Cloud providers are the companies that sell managed services like on-demand servers, databases and many other components. With a click of a button or by typing a command (if you may fancy it) you can spin up managed resources offered by them.

Some popular cloud providers are Amazon Web Services(AWS), Google Cloud Platform and Microsoft Azure.

Basic concepts

  1. Latency
  2. Throughput
  3. Bandwidth
  4. Vertical Scaling, Horizontal Scaling, Auto Scaling

These are the basic concepts you need to know to get started with system architecture. I will explain them one by one.

Latency, Throughput, Bandwidth

A better way to understand latency and throughput is imagining a bunch of cars moving from point A(source) to point B(destination) through an expressway.

An expressway with a capacity of 4 vehicles

The time taken for any given car to travel from source to destination is the latency experienced by that car. Latency is always the unit of time. One can say the latency for that specific red car is 5 minutes.

The maximum number of vehicles that can travel through this expressway is called bandwidth. Let’s say maximum 4 vehicles can go through this expressway. Then the bandwidth of this expressway is 4 vehicles/hour.

But at any given time due to traffic or some other reasons, the number of vehicles travelling through the expressway reduces. Let’s say it usually get reduced to 3 vehicles/hour at peak hours. The actual number of vehicles that can travel through the expressway at any given condition (irrespective of its maximum bandwidth) is called throughput.

One should keep in mind that increasing the bandwidth affects the throughput but may not necessarily help to reduce the latency.

Now we got some requirement that we need to accommodate more vehicles in our expressway.

We will do this by scaling our existing expressway to 3 lanes. Now it can accommodate maximum 8 vehicles/hour.

Adding one more lane to existing expressway

Since our expressway’s bandwidth has been increased to 8 vehicles/hour. At peak hours the throughput becomes 7 vehicles/hour.
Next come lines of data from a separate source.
/-- SAMPLE_TAKE: a Pod in service takes its sample; a write that the ATU refuses is dropped and its number consumed. -/
def sampleTake (p : Nat) (s : State) : State :=
  let m := s.dbg.smp
  if !m.enable || !s.works p || (s.pod p).quarantine then s
  else match nextSampled s p with
    | none => s
    | some k =>
      let r := Io.exec (memWrite m.ctx (m.ring + 32 * (m.seq % m.entries)) (sampleRecord s (16 * p + k) m.seq)) s
      let dropped := match r.1 with
        | .ok _ => 0
        | .error _ => 1
      let s1 := (r.2.countFault m.ctx (fun c => { c with samples := c.samples + 1 })).modPod p (fun x => { x with lastSampled := k })
      { s1 with dbg := { s1.dbg with smp := { s1.dbg.smp with
        seq := (s1.dbg.smp.seq + 1) % 2 ^ 32, dropped := sat32 s1.dbg.smp.dropped dropped } } }

/-! The rows. -/

def execSampleTake (pod : Fin 512) (s : State) : Host.Outcome State Fault Refusal := .next (sampleTake pod s)
def execWaitGraph (f : Frame) (s : State) : Host.Outcome State Fault Refusal := .next (rcpRun 0x0903 waitGraph f s)
def execWaitGraphSecondRead (sid : Nat) (s : State) : Host.Outcome State Fault Refusal := .next (secondRead sid s)

end Sys2Proof.Machine
end

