-- ==== Sys2Proof/Machine/RcpRecv.lean ====
section
/-!
DEFINITION. The reception of RCP frames (R64), the dispatch of opcodes, the end of commands that take time (R78), and the end of a live
handover (R500 to R502).
-/
namespace Sys2Proof.Machine
open Sys2Proof

/-! Dispatch by opcode (R88). -/

/-- FW_UPDATE by its ACTION; a reserved one fails the checks that every action makes. -/
def fwUpdate : Handler := fun f sid x s =>
  match fld f.payload 0 1 with
  | 1 => fwActivate f sid x s
  | 2 => fwCommit f sid x s
  | 3 => fwAbort f sid x s
  | 4 => fwConfig f sid x s
  | _ => fwWrite f sid x s

/-- The commands of the first groups of the catalogue. -/
def handlersA : List (Nat × Handler) := [
  (0x0003, closeSession), (0x0004, keepalive), (0x0005, subscribe), (0x0006, getEvents), (0x0007, resumeCmd), (0x0010, portStatus),
  (0x0011, setPortConfig), (0x0012, setNetConfig), (0x0013, qpCreate), (0x0014, qpModify), (0x0015, qpDestroy), (0x0016, mrRegister),
  (0x0017, mrDeregister), (0x0100, getConfig), (0x0101, readReg), (0x0102, writeReg), (0x0103, getSpeed), (0x0104, setSpeedTarget),
  (0x0200, contextCreate), (0x0201, contextDestroy), (0x0202, mapCmd), (0x0203, unmapCmd), (0x0204, retrainChannel), (0x0300, flowCreate),
  (0x0301, flowDestroy), (0x0302, bindIngress), (0x0303, graphSubmit), (0x0304, flowStats), (0x0400, imageLoad), (0x0401, imageUnload)]

/-- The commands of its other groups. -/
def handlersB : List (Nat × Handler) := [
  (0x0500, legendCmd), (0x0510, embCreate), (0x0511, embSwapCmd), (0x0512, mapSet), (0x0520, gazLoad), (0x0521, gazService),
  (0x0530, frameSession), (0x0531, batchConfig), (0x0600, fabricStatus), (0x0601, fabricRediscover), (0x0700, attest), (0x0701, getCerts),
  (0x0702, fwUpdate), (0x0703, certRotate), (0x0800, claim), (0x0801, releaseRes), (0x0802, serviceStatus), (0x0803, podQuarantine),
  (0x0804, inject), (0x0900, freezeCmd), (0x0901, thawCmd), (0x0902, traverse), (0x0903, waitGraph), (0x0904, countersRead),
  (0x0A00, resetCmd), (0x0A01, getThermal), (0x0A02, bootLoad)]

/-- The handler of an opcode; a reserved opcode is refused at step 12 of R64 before it comes to one. -/
def rcpHandler (op : Nat) : Handler :=
  (((handlersA ++ handlersB).find? (fun e => e.1 == op)).map Prod.snd).getD (fun _ _ _ s => .err (err0 stArg) s)

/-- Steps 5 to 16 of R64. -/
def rcpDispatch (op : Nat) (f : Frame) (s : State) : State :=
  if op = 1 then hello f s else if op = 2 then openAny f s else rcpSession op (rcpHandler op) f s

/-! Reception (R60, R64). -/

/-- The frame of a datagram that has passed steps 1 to 4. -/
def frameOf (d : Datagram) : Frame :=
  let b := d.bytes
  let n := fld b 0x14 4
  { verMajor := BitVec.ofNat 8 (fld b 2 1), verMinor := BitVec.ofNat 8 (fld b 3 1), sessionId := BitVec.ofNat 32 (fld b 4 4)
    requestId := BitVec.ofNat 64 (fld b 8 8), flags := BitVec.ofNat 16 (fld b 0x12 2), status := BitVec.ofNat 16 (fld b 0x18 2)
    reserved := BitVec.ofNat 48 (fld b 0x1A 6), payload := sub b 32 n
    mac := if bit (fld b 0x12 2) 1 then sub b (32 + n) 16 else [], path := d.path, srcIp := d.srcIp, srcPort := d.srcPort }

/-- The length that R60 gives a frame. -/
def frameLen (b : List Byte) : Nat := 32 + fld b 0x14 4 + (if bit (fld b 0x12 2) 1 then 16 else 0) + 4

/-- A datagram whose bytes are at hand, checked in the order of R64. -/
def datagram (d : Datagram) (s : State) : State :=
  let b := d.bytes
  let malformed := s.modHp (fun c => { c with dropMalformed := sat32 c.dropMalformed 1 })
  if b.length < 36 ∨ b.length ≠ frameLen b then malformed
  else if fld b 0 2 ≠ 0x5259 then malformed
  else if fld b (b.length - 4) 4 ≠ crc32c (b.take (b.length - 4)) then s.modHp (fun c => { c with dropCrc := sat32 c.dropCrc 1 })
  else if bit (fld b 0x12 2) 0 ∨ bit (fld b 0x12 2) 3 then malformed
  else rcpGate (fld b 0x10 2) (frameOf d) s (rcpDispatch (fld b 0x10 2) (frameOf d))

/-- Whether firmware or the boot ROM takes frames. -/
def State.takesFrames (s : State) : Bool := s.canFinish

/-- RCP_FRAME_RECEIVE: a datagram taken from the receive buffer, or from an MCTP message. In a handover pause it stays where it is, unchecked, until
the pause ends (R73). -/
def frameReceive (d : Datagram) (s : State) : State :=
  if s.ctl.surveyor = .paused ∧ s.canReceive d.path then { s with rcp := { s.rcp with heldFrames := s.rcp.heldFrames ++ [.datagram d] } }
  else
    let s1 := match d.path with
      | .host => s.unbuffer .rcp
      | .mctp => s
    if s.canReceive d.path && s.takesFrames then datagram d s1 else s1

/-- What waited for the end of a pause, checked as it would have been on arrival. -/
def takeHeld (h : HeldFrame) (s : State) : State :=
  match h with
  | .datagram d => frameReceive d s
  | .frame op f => rcpGate op f s (rcpDispatch op f)

/-! The end of commands that take time (R78). -/

/-- A running command of a session, or of one that has ended (R72), with the session's record. -/
def State.command (s : State) (sid rid : Nat) : Option (Session × InFlight) :=
  match s.session sid with
  | some x => (x.inFlight.find? (fun c => c.rid == rid)).map (fun c => (x, c))
  | none => (s.rcp.orphans.find? (fun o => o.sid == sid && o.cmd.rid == rid)).map (fun o => (o.session, o.cmd))

/-- A command in flight that goes on waiting for something else. -/
def State.setWait (s : State) (sid rid : Nat) (w : Wait) : State :=
  let s1 := s.modSession sid (fun x => { x with
    inFlight := x.inFlight.map (fun (c : InFlight) => if c.rid = rid then { c with wait := w } else c) })
  { s1 with rcp := { s1.rcp with
    orphans := s1.rcp.orphans.map (fun (o : Orphan) => if o.sid = sid ∧ o.cmd.rid = rid then { o with cmd := { o.cmd with wait := w } } else o) } }

/-- A command that was put off runs: it ends, or goes on waiting. -/
def runQueued (h : Handler) (f : Frame) (x : Session) (sid rid : Nat) (s : State) : State :=
  match h f sid x s with
  | .ok p s' => s'.finish sid rid stOk p
  | .okThen p s' after => after (s'.finish sid rid stOk p)
  | .err e s' => s'.finish sid rid e.status (errPayload e)
  | .raw st p s' => s'.finish sid rid st p
  | .wait w s' => s'.setWait sid rid w
  | .waitThen w s' after => after (s'.setWait sid rid w)

/-- Whether a running command started before every other that p selects, of any session (R74, R209). -/
def State.firstOf (s : State) (c : InFlight) (p : Nat → Wait → Bool) : Bool :=
  s.running.all (fun d => !p d.1 d.2.wait || decide (c.order ≤ d.2.order))

/-- Whether an UNMAP of a context has not ended. -/
def State.unmapping (s : State) (ctx : Nat) : Bool :=
  s.running.any (fun c => match c.2.wait with
    | .unmap k _ _ => k == ctx
    | _ => false)

/-- What a command in flight waits for, looked at again: where it has come, the command ends. Commands with an end event of their own end
there. -/
def completionOf (x : Session) (sid : Nat) (c : InFlight) (s : State) : State :=
  match c.wait with
  | .qpDestroy n => qpSettle n s
  | .resume _ => s
  | .imageDrain h => imageSettle h s
  | .graph _ => s
  | .graphCancel _ => s
  | .channel ch => retrainSettle ch s
  | .unmap ctx va len => if s.accessing ctx va len then s else (s.unmapRange ctx va len).finish sid c.rid stOk []
  | .mapQueue ctx f =>
    if s.unmapping ctx || !s.firstOf c (fun _ w => match w with
        | .mapQueue k _ => k == ctx
        | _ => false) then s
    else runQueued (if c.opcode = 0x0202 then mapNow else unmapNow) f x sid c.rid s
  | .contextDestroy ctx => if contextBusy s ctx then s else (contextEnd ctx s).finish sid c.rid stOk []
  | .gaz b => gazSettleAny sid c.rid b s
  | .frameClose id => s.settleFrames id
  | .rediscover => s
  | .handover => s
  | .quarantine p => podSettle p s
  | .relink _ => s
  | .recal => recalEnd sid c.rid s
  | .freeze => s
  | .waitGraph => s
  | .selftest p => selftestEnd p sid c.rid s
  | .engineReset e => engineResetEnd e sid c.rid s
  | .flush id _ => s.settleFrames id
  | .deferred f =>
    if s.dbg.frz.on || !s.firstOf c (fun n w => n == sid && match w with
        | .deferred _ => true
        | _ => false) then s
    else runQueued (rcpHandler c.opcode) f x sid c.rid s
  | .unbind n => unbindSettle n s

/-- COMMAND_COMPLETION. -/
def commandCompletion (sid rid : Nat) (s : State) : State :=
  if !s.fwReady then s
  else match s.command sid rid with
    | none => s
    | some (x, c) => completionOf x sid c s

/-! The end of a handover (R500 to R502). -/

/-- The pause ends: idle timers go on where they stood, what was left to send is sent, and held frames are checked in arrival order. -/
def pauseEnd (s : State) : State :=
  let d := s.ctl.now - s.fw.pauseAt
  let held := s.rcp.heldFrames
  let s1 := { s with
    ctl := { s.ctl with surveyor := .ready }
    rcp := { s.rcp with heldFrames := [], sessions := s.rcp.sessions.mapV (fun (x : Session) => { x with lastSeen := x.lastSeen + d }) } }
  held.foldl (fun a h => takeHeld h a) (serveStalls (settleLate (flushOwed s1.flushEvents)))

/-- HANDOVER_READY: the new firmware runs within 4 ms, MR0 is extended, and ACTIVATE completes with its RELEASE and SVN. -/
def handoverReady (s : State) : State :=
  match s.ctl.surveyor, s.fw.handover with
  | .paused, some img =>
    if s.ctl.now ≥ s.fw.pauseAt + 400000 then s
    else
      let s1 := { s with
        fw := { s.fw with handover := none, running := some img }, ctl := { s.ctl with slot := BitVec.ofNat 2 img.slot } }
      let s2 := (s1.extend 0 img.digest).finishAll .handover stOk (leb 4 img.release ++ leb 1 img.svn ++ zeros 3)
      pauseEnd (if s2.dbg.trv.capturing then trvStarts s2 else s2)
  | _, _ => s

/-- HANDOVER_TIMEOUT: 4 ms have passed: the old firmware goes on, the new slot record is erased, and ACTIVATE fails. -/
def handoverTimeout (s : State) : State :=
  match s.ctl.surveyor, s.fw.handover with
  | .paused, some _ =>
    if s.ctl.now < s.fw.pauseAt + 400000 then s
    else pauseEnd ((dropHandover s).failAll .handover (errD stHw 0x0D01))
  | _, _ => s

/-! The rows. -/

def execRcpFrameReceive (d : Datagram) (s : State) : Host.Outcome State Fault Refusal := .next (frameReceive d s)
def execCommandCompletion (sid rid : Nat) (s : State) : Host.Outcome State Fault Refusal := .next (commandCompletion sid rid s)
def execHandoverReady (s : State) : Host.Outcome State Fault Refusal := .next (handoverReady s)
def execHandoverTimeout (s : State) : Host.Outcome State Fault Refusal := .next (handoverTimeout s)

end Sys2Proof.Machine
end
Even though the throughput is better now, it does not necessarily reduce the time taken by a car to get to its destination. Some cars still might experience latency because of their maximum cruising speed or patchy roads in their lane or sometimes even a slow driver.

Increasing the bandwidth affects the throughput but may not necessarily help to reduce the latency.

When it comes to computer systems, you can assume the cars are the data packets and expressway is our channel or system. The bandwidth or throughput is measured in bits/s or Mbits/s.

If you notice you just scaled the expressway by adding more lanes to the existing one. Doing this might disturb the traffic in the expressway but it scales in this scenario. In computer systems, this is called vertical scaling. When you scale vertically you add more resources like CPU, RAM and SSD to the existing machine.

You can also scale the expressway without disturbing the existing traffic. This can be done by building another parallel expressway.

Scaling throughput by constructing one more expressway without disturbing the other one

This is called horizontal scaling. In system architectures, you add more machines by just replicating them to increase the throughput of the overall system.

Now imagine, you somehow have the ability to build and destroy an expressway instantly. During peak times in order to increase the throughput, you can replicate the expressways (horizontally scale) based on the traffic. Then when traffic returns to normal you can destroy the extra expressways. This is nothing but auto-scaling.

In computer systems, based on the load experienced by our system we do auto-scaling by replicating the machines. When load reduces we remove the machines that are idle.

Now you know the very basic concepts to get started with system design. Let’s build the architecture for our e-commerce startup by going through some components offered by the cloud provider.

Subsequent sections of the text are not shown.